▽

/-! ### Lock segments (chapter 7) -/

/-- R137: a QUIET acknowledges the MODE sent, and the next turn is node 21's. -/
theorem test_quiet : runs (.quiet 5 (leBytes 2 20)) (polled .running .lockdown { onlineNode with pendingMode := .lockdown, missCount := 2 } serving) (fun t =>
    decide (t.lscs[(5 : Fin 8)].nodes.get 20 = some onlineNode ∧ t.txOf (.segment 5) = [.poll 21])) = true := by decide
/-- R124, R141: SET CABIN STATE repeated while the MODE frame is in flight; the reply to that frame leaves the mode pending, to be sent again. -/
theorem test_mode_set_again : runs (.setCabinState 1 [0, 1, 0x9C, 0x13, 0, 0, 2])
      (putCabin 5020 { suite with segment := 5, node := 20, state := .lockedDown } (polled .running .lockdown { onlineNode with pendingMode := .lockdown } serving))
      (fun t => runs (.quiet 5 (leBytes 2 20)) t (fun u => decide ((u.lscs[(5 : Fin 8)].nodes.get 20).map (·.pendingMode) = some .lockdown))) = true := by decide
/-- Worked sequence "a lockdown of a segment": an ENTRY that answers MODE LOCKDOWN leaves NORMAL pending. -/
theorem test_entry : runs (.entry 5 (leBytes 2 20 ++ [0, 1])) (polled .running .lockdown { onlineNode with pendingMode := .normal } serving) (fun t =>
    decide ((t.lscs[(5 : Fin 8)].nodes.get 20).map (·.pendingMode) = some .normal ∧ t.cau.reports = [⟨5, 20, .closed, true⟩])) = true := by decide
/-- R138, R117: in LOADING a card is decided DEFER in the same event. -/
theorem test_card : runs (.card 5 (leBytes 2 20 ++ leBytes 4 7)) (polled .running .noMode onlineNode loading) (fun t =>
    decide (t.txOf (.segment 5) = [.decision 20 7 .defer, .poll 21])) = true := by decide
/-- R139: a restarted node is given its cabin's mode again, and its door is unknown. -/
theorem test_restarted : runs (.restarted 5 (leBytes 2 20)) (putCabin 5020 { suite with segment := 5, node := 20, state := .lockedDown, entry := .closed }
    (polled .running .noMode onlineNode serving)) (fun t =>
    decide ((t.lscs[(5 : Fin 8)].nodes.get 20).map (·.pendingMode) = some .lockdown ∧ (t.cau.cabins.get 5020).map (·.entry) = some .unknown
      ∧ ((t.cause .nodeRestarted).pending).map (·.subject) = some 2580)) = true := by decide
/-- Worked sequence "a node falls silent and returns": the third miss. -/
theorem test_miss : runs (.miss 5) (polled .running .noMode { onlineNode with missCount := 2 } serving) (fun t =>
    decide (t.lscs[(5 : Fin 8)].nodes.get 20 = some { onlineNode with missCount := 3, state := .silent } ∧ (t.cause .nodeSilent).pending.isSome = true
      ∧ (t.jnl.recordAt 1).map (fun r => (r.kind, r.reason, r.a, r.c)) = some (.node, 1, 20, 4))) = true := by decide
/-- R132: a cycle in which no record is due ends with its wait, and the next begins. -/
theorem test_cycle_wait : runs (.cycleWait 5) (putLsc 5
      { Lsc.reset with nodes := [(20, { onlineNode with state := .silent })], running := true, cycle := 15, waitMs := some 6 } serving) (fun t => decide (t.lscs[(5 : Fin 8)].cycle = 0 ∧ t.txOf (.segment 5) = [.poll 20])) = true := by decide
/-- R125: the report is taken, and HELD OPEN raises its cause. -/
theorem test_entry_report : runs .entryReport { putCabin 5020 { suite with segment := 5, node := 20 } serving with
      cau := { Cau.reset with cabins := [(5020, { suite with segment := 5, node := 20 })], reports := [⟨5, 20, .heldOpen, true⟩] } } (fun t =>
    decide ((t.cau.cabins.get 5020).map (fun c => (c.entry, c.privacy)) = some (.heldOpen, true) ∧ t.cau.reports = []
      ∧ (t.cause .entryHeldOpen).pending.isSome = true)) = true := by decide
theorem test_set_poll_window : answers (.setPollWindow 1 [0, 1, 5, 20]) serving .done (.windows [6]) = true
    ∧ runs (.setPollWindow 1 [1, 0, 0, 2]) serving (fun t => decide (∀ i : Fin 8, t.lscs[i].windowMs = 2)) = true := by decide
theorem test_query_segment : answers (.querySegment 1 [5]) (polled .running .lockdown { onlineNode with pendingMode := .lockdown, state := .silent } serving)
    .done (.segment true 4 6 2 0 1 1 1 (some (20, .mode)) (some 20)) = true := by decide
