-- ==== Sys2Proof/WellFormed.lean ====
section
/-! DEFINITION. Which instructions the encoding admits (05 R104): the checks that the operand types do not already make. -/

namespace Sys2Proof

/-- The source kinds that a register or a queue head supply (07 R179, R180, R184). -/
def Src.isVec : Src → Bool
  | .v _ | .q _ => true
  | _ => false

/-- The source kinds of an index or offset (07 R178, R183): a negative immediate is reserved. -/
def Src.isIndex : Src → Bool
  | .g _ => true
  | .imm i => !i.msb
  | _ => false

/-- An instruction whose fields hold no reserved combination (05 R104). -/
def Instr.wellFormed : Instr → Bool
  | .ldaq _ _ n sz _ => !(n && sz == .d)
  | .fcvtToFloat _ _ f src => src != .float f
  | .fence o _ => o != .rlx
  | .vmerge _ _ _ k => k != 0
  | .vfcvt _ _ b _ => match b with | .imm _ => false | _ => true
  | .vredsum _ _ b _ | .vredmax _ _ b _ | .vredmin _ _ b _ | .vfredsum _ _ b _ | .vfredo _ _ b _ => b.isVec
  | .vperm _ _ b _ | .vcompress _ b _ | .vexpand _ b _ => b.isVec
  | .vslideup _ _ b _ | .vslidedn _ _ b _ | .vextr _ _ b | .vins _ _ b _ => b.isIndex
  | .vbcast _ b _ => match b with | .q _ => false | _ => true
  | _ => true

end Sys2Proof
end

△
▽

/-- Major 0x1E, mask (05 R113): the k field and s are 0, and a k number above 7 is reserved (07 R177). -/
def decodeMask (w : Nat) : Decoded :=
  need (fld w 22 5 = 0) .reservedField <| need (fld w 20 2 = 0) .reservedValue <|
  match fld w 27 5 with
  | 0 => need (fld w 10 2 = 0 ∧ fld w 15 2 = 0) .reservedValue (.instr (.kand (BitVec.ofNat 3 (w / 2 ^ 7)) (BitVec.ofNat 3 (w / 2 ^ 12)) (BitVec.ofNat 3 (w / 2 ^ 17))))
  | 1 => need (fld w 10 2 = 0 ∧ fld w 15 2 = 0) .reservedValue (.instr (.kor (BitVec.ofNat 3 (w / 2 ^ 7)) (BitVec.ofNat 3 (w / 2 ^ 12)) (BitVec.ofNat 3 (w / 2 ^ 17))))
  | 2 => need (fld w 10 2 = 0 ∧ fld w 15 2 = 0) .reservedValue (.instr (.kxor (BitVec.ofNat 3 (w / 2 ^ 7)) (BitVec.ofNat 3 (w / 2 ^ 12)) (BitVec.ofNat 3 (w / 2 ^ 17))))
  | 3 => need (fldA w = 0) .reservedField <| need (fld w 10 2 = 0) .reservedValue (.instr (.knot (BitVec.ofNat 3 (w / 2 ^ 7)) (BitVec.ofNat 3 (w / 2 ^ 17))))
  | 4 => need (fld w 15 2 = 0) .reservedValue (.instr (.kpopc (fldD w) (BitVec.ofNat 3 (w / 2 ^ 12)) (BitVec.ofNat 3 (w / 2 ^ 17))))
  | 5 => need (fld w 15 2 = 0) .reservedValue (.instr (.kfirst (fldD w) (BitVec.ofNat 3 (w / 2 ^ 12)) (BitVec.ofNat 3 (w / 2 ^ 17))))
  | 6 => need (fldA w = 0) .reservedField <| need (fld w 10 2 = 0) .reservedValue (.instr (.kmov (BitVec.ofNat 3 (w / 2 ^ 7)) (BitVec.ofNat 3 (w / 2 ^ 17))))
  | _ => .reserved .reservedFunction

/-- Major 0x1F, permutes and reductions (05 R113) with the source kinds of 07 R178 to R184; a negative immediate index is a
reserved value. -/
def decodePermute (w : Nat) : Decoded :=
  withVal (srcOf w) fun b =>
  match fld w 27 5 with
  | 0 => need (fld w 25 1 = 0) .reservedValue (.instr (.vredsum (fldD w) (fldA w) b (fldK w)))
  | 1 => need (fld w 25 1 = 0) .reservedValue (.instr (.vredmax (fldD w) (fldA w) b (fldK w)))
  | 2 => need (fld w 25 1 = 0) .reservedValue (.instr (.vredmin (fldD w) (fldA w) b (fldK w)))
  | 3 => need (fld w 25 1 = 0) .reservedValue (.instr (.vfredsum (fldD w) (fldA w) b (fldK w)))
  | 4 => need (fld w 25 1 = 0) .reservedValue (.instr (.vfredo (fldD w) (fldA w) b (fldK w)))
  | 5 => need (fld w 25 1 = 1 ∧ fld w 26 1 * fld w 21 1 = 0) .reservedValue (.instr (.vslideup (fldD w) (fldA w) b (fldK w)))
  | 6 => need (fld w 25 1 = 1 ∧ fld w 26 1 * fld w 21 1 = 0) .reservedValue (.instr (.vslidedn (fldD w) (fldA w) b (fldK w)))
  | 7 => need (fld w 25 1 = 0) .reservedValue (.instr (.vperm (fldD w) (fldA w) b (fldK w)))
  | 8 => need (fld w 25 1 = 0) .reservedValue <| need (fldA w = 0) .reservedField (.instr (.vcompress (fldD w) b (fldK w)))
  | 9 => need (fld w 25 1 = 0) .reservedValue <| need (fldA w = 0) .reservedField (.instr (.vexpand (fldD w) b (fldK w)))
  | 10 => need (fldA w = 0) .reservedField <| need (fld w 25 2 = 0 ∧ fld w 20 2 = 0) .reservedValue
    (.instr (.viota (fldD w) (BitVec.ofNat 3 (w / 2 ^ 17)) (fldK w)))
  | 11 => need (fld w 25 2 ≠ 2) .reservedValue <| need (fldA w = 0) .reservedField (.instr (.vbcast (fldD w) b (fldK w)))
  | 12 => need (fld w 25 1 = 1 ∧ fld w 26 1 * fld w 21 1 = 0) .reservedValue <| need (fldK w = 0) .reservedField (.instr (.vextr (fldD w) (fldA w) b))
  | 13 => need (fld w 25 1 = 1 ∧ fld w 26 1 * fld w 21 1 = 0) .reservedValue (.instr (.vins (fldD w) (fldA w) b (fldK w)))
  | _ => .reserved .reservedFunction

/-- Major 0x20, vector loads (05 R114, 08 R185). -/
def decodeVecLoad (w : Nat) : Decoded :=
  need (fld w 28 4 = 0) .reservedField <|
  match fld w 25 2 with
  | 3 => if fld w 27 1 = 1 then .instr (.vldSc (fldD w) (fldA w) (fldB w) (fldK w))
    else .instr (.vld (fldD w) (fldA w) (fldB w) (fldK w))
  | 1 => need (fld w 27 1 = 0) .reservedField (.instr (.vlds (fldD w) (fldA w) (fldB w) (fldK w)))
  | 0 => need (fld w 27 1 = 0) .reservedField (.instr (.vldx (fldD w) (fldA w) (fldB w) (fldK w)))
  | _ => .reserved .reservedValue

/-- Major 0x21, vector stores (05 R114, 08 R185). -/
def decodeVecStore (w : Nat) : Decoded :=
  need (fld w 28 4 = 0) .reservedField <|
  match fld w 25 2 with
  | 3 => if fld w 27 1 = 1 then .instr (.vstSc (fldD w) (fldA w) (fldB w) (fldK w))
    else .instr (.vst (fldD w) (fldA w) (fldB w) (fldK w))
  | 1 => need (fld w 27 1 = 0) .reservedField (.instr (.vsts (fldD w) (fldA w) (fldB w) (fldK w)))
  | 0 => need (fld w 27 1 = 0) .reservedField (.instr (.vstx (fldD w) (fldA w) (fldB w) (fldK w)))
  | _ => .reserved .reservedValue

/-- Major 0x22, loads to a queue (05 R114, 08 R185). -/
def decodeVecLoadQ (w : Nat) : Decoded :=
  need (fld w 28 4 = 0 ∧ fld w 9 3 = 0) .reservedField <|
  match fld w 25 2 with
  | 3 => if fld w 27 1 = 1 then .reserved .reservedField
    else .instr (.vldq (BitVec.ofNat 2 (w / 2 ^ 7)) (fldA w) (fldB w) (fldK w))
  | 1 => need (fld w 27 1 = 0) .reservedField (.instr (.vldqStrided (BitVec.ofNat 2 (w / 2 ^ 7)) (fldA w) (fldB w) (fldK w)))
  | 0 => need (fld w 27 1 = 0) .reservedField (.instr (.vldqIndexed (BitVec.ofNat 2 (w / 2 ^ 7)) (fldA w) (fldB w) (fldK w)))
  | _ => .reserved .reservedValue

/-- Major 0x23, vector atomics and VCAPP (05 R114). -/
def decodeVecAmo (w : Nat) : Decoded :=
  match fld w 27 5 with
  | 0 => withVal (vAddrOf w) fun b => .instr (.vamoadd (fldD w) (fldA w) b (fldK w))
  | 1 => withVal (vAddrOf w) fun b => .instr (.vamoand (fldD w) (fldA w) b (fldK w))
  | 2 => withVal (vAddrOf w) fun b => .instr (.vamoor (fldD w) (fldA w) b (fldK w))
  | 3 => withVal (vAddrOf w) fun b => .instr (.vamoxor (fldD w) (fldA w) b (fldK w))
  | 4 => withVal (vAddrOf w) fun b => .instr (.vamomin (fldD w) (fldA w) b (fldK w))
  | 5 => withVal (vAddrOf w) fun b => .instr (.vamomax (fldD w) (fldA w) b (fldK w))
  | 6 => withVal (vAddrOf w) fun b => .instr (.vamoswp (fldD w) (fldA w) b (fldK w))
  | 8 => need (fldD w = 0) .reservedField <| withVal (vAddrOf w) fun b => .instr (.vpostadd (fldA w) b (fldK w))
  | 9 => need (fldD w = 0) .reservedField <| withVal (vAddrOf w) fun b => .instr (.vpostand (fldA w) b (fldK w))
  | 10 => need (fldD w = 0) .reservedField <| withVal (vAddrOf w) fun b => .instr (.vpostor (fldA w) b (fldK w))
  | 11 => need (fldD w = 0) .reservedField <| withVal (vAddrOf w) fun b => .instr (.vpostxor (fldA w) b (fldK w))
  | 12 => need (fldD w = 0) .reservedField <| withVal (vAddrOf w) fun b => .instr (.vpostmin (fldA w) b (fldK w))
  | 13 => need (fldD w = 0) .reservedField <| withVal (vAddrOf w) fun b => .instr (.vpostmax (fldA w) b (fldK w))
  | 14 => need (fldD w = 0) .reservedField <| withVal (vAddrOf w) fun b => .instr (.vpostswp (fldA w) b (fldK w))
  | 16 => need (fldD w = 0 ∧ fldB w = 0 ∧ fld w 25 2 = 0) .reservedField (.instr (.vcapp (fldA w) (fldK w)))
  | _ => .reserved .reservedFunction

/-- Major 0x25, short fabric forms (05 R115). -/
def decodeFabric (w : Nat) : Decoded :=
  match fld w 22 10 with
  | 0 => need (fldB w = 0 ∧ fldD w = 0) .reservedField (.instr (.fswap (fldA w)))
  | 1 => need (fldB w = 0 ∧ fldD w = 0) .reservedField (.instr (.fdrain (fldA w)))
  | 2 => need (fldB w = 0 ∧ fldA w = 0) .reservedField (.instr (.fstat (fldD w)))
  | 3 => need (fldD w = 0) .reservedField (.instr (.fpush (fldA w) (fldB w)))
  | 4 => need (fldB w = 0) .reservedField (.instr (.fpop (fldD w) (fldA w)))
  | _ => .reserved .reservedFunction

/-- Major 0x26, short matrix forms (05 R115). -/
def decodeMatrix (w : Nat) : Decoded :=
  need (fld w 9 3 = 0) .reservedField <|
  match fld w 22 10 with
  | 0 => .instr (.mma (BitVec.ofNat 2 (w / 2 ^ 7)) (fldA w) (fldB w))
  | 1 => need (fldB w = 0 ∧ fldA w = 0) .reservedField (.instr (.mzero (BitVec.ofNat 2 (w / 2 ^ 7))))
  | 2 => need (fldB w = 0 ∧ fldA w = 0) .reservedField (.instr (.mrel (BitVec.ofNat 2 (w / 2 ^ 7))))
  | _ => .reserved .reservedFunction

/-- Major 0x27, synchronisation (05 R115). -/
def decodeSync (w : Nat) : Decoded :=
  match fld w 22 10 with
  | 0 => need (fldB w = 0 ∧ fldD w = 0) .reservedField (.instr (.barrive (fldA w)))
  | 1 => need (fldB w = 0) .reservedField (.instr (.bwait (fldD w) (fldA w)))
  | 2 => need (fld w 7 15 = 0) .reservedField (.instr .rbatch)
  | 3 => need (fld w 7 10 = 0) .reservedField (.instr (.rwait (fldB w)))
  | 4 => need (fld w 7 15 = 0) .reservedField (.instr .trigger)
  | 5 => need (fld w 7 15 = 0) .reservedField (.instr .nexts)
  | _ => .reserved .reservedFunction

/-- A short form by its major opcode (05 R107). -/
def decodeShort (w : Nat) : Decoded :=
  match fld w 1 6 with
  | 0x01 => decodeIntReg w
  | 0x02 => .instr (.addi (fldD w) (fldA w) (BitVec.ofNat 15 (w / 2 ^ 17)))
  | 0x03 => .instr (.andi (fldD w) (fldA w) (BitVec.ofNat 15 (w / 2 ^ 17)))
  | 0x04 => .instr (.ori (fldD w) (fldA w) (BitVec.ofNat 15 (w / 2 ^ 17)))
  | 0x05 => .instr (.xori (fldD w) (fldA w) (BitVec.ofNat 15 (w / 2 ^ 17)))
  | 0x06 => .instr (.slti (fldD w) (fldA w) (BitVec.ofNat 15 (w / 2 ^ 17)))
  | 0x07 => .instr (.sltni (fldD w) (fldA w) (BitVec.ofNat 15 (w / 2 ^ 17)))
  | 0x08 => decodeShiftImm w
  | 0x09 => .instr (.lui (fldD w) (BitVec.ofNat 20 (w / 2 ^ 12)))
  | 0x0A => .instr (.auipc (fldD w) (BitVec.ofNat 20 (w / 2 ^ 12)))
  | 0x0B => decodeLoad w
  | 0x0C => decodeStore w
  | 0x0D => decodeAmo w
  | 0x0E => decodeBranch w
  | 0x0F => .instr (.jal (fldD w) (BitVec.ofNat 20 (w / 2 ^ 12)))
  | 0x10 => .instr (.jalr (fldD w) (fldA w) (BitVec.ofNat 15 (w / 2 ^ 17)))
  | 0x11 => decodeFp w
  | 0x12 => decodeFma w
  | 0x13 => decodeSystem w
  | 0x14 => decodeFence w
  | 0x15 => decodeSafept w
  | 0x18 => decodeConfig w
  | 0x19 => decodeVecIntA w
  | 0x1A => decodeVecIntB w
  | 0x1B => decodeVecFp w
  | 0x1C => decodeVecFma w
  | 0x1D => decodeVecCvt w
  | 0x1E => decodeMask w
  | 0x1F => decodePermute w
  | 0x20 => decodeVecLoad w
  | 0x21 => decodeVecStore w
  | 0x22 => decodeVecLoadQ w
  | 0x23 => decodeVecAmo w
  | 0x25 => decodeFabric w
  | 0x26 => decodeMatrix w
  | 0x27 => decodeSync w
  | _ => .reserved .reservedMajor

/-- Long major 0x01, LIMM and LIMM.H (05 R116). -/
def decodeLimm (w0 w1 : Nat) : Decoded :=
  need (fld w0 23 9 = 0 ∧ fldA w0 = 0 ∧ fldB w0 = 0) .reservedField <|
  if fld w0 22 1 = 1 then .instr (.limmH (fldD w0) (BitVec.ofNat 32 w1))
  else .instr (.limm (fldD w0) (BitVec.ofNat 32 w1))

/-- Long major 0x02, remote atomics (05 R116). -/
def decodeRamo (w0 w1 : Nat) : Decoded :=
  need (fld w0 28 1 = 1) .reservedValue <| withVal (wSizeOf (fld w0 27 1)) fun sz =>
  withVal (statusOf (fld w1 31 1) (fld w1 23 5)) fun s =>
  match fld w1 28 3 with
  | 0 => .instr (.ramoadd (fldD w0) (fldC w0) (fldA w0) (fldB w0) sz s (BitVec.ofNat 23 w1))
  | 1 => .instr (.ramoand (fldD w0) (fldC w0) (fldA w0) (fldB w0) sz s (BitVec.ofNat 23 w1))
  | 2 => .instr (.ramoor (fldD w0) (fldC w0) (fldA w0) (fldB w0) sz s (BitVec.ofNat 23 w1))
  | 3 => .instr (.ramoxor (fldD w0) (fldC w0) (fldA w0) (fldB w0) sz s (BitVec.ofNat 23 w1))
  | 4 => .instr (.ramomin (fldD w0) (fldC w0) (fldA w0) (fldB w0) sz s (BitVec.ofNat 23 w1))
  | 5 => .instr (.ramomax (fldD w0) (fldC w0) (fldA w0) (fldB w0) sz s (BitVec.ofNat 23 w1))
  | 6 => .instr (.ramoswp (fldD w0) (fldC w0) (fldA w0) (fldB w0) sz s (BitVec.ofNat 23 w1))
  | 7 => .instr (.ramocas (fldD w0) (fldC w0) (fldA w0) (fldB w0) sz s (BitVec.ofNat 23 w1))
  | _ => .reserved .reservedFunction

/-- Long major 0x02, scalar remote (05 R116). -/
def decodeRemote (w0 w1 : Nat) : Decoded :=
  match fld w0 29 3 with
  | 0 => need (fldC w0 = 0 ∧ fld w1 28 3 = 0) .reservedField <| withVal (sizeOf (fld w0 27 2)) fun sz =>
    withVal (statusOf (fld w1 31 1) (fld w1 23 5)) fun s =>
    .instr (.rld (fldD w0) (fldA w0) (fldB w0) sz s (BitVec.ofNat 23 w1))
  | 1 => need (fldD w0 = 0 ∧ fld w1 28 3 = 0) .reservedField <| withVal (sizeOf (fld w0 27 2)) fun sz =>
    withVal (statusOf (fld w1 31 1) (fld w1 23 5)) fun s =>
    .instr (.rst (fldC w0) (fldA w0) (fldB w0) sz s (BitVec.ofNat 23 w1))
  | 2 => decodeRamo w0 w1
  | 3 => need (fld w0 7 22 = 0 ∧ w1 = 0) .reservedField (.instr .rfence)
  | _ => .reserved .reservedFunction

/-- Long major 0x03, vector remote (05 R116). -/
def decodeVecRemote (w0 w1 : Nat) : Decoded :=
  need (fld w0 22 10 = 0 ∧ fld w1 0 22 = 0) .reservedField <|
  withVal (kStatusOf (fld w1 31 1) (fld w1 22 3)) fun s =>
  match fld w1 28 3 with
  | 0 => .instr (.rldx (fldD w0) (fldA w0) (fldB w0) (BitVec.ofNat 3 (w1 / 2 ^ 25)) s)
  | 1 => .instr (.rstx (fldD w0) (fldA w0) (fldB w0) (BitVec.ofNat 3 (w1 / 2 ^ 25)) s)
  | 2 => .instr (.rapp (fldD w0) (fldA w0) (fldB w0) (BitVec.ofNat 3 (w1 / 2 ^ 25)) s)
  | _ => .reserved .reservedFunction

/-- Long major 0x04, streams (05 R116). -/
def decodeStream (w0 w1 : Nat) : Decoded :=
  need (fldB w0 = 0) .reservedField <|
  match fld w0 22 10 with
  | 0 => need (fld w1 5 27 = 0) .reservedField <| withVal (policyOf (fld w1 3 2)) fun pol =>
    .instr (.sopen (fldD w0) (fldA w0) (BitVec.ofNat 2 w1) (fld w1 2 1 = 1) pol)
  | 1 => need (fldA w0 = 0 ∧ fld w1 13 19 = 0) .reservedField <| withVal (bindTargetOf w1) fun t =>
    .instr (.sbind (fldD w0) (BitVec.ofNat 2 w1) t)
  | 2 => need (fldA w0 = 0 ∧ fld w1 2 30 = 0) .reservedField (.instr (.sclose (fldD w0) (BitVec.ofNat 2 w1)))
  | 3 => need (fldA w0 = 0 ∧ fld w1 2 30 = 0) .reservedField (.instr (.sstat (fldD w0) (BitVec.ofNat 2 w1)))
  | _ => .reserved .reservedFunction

△

§ **Required work**: Across the records above, count the lines holding "vcompress" and reply with that number alone.

§ **Expected answer**: 2